The obsession with “handmade” or at least “hand finished” products has driven projects and, especially, communication over the last few months. Often it’s a case of “pseudo-artisan,” and for the following two reasons: the first, obviously, consists of the impossibility of supplying a global market with products genuinely and entirely “made by hand.” The second, which is much more subtle, relates to consumer demand for pieces characterised by the precision, perfection and uniformity typical of manufacturing. It has to be said that the “real” market is loath to accept “the differences” that artisan processes bring with them. As regards the fabrique des savoir-faire (to use the same pay-off), the example always cited is Hermès: the French fashion house, set up in 1838, which is also active in the tableware and furnishing sectors, and which is acknowledged as the epitome of savoir-faire thanks to the precision of its manufacturing and its rehabilitation of ancient artisan skills. The signal that sounds loud and clear to the entire furnishing sector is that there is a need to design an art of living, not just consumer goods. Examples of this include the Stac collection by the young designer Giacomo Moor for Desalto, which combines black powder-coated sheet steel and premium woods with 45° interlocks to create a stacking system that leaves no margin for error. Antonio Citterio’s Gregory sofa for Flexform is also faultless, with its metal base and elasticated leather straps that support the seat cushions.
www.desalto.it - www.flexform.it

Gregory, design by Antonio Citterio, Flexform


It was clear that the furniture industry, initially caught on the hop by the phenomenon that is art design (i.e. the work of designers featured in galleries), would cotton on fast to its new potential for the sector. So, in an obvious oxymoron, we see objects similar to those that have done so well in galleries “going into production,” perhaps in limited editions. One such example is the precious CAP 53 lost-wax cast bronze vases, reproduced from original models designed by Angelo Mangiarotti in 1962, now issued in a 100-strong series by Agapecasa.
As we said earlier on the subject of craftsmanship and industry, these pieces are more of a guarantee of impeccable manufacture than artworks, and are destined to last considerably longer; Marcel Wanders studio’s Echo vitrine for Fiam, its glass sides reminiscent of Flemish lace, for instance.
www.agapecasa.it - www.fiamitalia.it

Echo, design by Marcel Wanders studio, Fiam

And the NYNY container, distinguished by the irregularity of its volumes, designed by Storagemilano for Gebrüder Thonet Vienna.

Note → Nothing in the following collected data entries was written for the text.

/-- A swatch register: 256 bytes, element (i, j) at bits 32(8i + j) (R158), and one mark per quarter (R160). -/
structure WReg where
  v : BitVec 2048
  marks : BitVec 4
  deriving DecidableEq, Repr

/-- A filled A latch bank (R161). -/
structure Latch where
  fmt : NFmt
  bits : BitVec 1024
  mark : Bool
  deriving DecidableEq, Repr

/-- The checked vector operations (R184). -/
inductive VecCheck where
  | add | sub | mul | fma | neg | shl
  deriving DecidableEq, Repr

/-- What the residue checker holds of a checked instruction whose verdict may still come (R184): the operand tiles, for a vector
operation the elements it checks, and the output, from which the adders' remainders follow (R183). -/
inductive Check where
  | mma (fa fb : NFmt) (a b : BitVec 1024) (old out : BitVec 2048)
  | vec (op : VecCheck) (x y z : BitVec 2048) (elems : BitVec 64) (out : BitVec 2048)
  deriving DecidableEq, Repr

/-- An active hardware loop (R153): first body address, address after the body, runs still to make after this one. -/
structure HwLoop where
  first : Nat
  after : Nat
  left : Nat
  deriving DecidableEq, Repr

/-- STATE of CORE_STATE (R189). -/
inductive CoreSt where
  | idle | running | waitOperand | waitSem | draining | halted | stepped
  deriving DecidableEq, Repr

/-- What a stream context does (R217). -/
inductive CtxKind where
  | load | store | chain | bag | update
  deriving DecidableEq, Repr

/-- State of a stream context as STRM.STAT reports it (R219). -/
inductive CtxSt where
  | idle | running | armed | halted
  deriving DecidableEq, Repr

/-- A decoded stream descriptor (R221). -/
structure StreamDesc where
  kind : CtxKind
  persistent : Bool
  coreEnd : Bool
  fmt : Fmt
  block : Bool
  dims : Nat
  sigPair : Fin 16
  sigHalf : Half
  sigEn : Bool
  waitPair : Fin 16
  waitHalf : Half
  waitEn : Bool
  sigCore : Nat
  base : Nat
  destCore : Nat
  spad : Nat
  ring : Nat
  chunk : Nat
  count : List Nat
  stride : List Int
  tensorVa : Nat
  checkVa : Nat
  tensorLen : Nat
  deriving DecidableEq, Repr

/-- The faults of R242 by their codes in the stream fault record (R244). -/
inductive FaultKind where
  | absent | absentFail | rights | malformed | range | window | stageWait | stageBusy | remote
  deriving DecidableEq, Repr

/-- The stream fault record (R244). -/
structure FaultRec where
  fault : FaultKind
  unit : Nat
  ctx : Nat
  lcore : Nat
  level : Nat
  va : Nat
  element : Nat
  index : List Nat
  chunks : Nat
  bytes : Nat
  entry : BitVec 64
  deriving DecidableEq, Repr

/-- A stream context (R218): `pos` is the number of core-side bytes delivered or consumed, `ringOff` where the ring
position continues from (R232), `blocks` the last blocks verified, as read, and `reread` the block another device is asked for once more (R226), `raw` a bag or write batch descriptor as read, `issueNo` the
issue number of the instruction that started it, `waited` that the WAIT of the current chunk is already taken (R224), `order` its start order. -/
structure Ctx where
  st : CtxSt
  desc : StreamDesc
  pos : Nat
  ringOff : Nat
  waited : Bool
  order : Nat
  batch : Nat
  pc : Nat
  fault : Option FaultRec
  blocks : List (Nat × List (Byte × Bool))
  reread : Option Nat
  raw : List Byte
  issueNo : Nat
  deriving DecidableEq, Repr

/-- A TLB entry (R236): first virtual address, size in bytes, and the leaf. -/
structure TlbEnt where
  va : Nat
  size : Nat
  leaf : BitVec 64
  deriving DecidableEq, Repr

/-- One logical core (R141). Register files list the registers that do not hold their launch value, and `badParity` the elements of swatch
registers whose parity bit is wrong (R160). `checks` are the checked instructions by
address whose residue verdicts may still come (R184), the last of which issued at `checkTb` (R185), `issued` counts instructions issued, `nfIssue` is that count at the one NF_PC names (R199). -/
structure Core where
  st : CoreSt
  cmd : BitVec 32
  gen : BitVec 16
  rank : Nat
  ncores : Nat
  node : Nat
  cls : Cls
  pc : Nat
  sregs : Map SReg
  mregs : Map MReg
  wregs : Map WReg
  badParity : Map (BitVec 64)
  latches : Map Latch
  ports : Map (List (Byte × Bool))
  spad : Map Byte
  spadMarks : List Nat
  spadGen : Nat
  imem : Map Byte
  imemMarks : List Nat
  sems : Map Nat
  semOvf : List Nat
  loops : List HwLoop
  flagReg : BitVec 64
  slots : Map Nat
  residueCnt : Nat
  checks : Map Check
  checkTb : Nat
  issued : Nat
  nfIssue : Nat
  waitPair : Fin 16
  waitHalf : Half
  ctxs : Map Ctx
  started : Nat
  arrivals : Map Nat
  barrier : Option (Fin 8)
  tlb : List TlbEnt
  shadowOf : Option CoreId
  deriving DecidableEq, Repr

/-- A signal or a chain's bytes on the mesh between two cores (R180, R229); `behind` is the destination of the chain whose bytes a signal
follows (R224). -/
structure MeshMsg where
  src : CoreId
  dest : CoreId
  cmdId : BitVec 32
  gen : BitVec 16
  sem : Option (Nat × Fin 16 × Half)
  off : Nat
  data : List (Byte × Bool)
  behind : Option CoreId
  deriving DecidableEq, Repr

/-- One physical core (R365, R368): logical number held, suspect score, the stage it runs under, commands since its last charge. -/
structure Phys where
  lcore : Option CoreId
  score : Nat
  stage : Nat
  streak : Nat
  deriving DecidableEq, Repr

/-! ### Commands (R259 to R288) -/

/-- A page staged by a command (R238): the frame that holds its stores, the frame it was staged from, OUT and MARKED. -/
structure Staged where
  frame : Nat
  old : Nat
  out : Bool
  marked : Bool
  cls : Cls
  deriving DecidableEq, Repr

/-- The KIND of a write batch (R101). -/
inductive UpdKind where
  | overwrite | swap | scatter
  deriving DecidableEq, Repr

/-- One prepared entry of an update log (R104). -/
structure LogEnt where
  kind : UpdKind
  table : BitVec 16
  row : Nat
  position : Nat
  dest : Nat
  payload : List Byte
  expect : Option (BitVec 32)
  elems : List (BitVec 32)
  group : BitVec 16
  step : BitVec 32
  groupSize : Nat
  resultVa : Nat
  stride : Nat
  deriving DecidableEq, Repr

/-- A scatter batch a command issued (R102, R123): its group, step, table and size, whether its DONE is sent, and the cause
of an abort this device reported (R118). -/
structure ScatRef where
  cmdId : BitVec 32
  group : BitVec 16
  step : BitVec 32
  table : BitVec 16
  size : Nat
  doneSent : Bool
  cause : Option Res
  deriving DecidableEq, Repr

/-- What a fetched command waits for. -/
inductive Phase where
  | fetched
  | ready
  | launch
  | bound
  | running
  | owners
  | attention (seen : BitVec 8)
  | queueDrain (q : Fin 16)
  | tableUsers (table : BitVec 16)
  | change (id : Nat)
  | graphPatch
  | graphUsers (g : Nat)
  | scaleWhen (tensor : BitVec 16)
  | flashImage (slot : Bool)
  | flashConfig (copy : Bool)
  | epochDrain (epoch : BitVec 16)
  | promote
  | measure
  | loopback
  | haltAt (t : GridTime)
  | held
  | scrub
  | replied
  deriving DecidableEq, Repr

NYNY, design by storagemilano, Gebrüder Thonet Vienna

Then there are also the stackable bases in varying sculptural forms (also in patinated bronze) for the Gullwing tables designed by Gabriele and Oscar Buratti and produced by Lema.

Gullwing, design by Gabriele e Oscar Buratti, Lema

The boldly minimalist Rope chair by Ronan and Erwan Bouroullec for Artek (Vitra Group), featuring marine-grade rope that issues unexpectedly from the tubular steel frame, also conforms to this trend.

Rope Chair, Ronan & Erwan Bouroullec, Artek


Related to some extent to the above trend, there is increasing demand for customisable products. Company collection catalogues become mere suggestions, while sizes, materials and colours are adapted to cater to client demand, achieving such wildly different final results as to appear almost unrecognisable. The Boutique Mast system, conceived by Piero Lissoni for Porro is certainly a step in that direction, with doors like secret entrances, intended to act as a filter between living and sleeping areas. Bespoke products are a major test of flexibility, which the Italian companies have been working towards for some time in their own inimitable way, in the contract markets, the hotel trade in particular.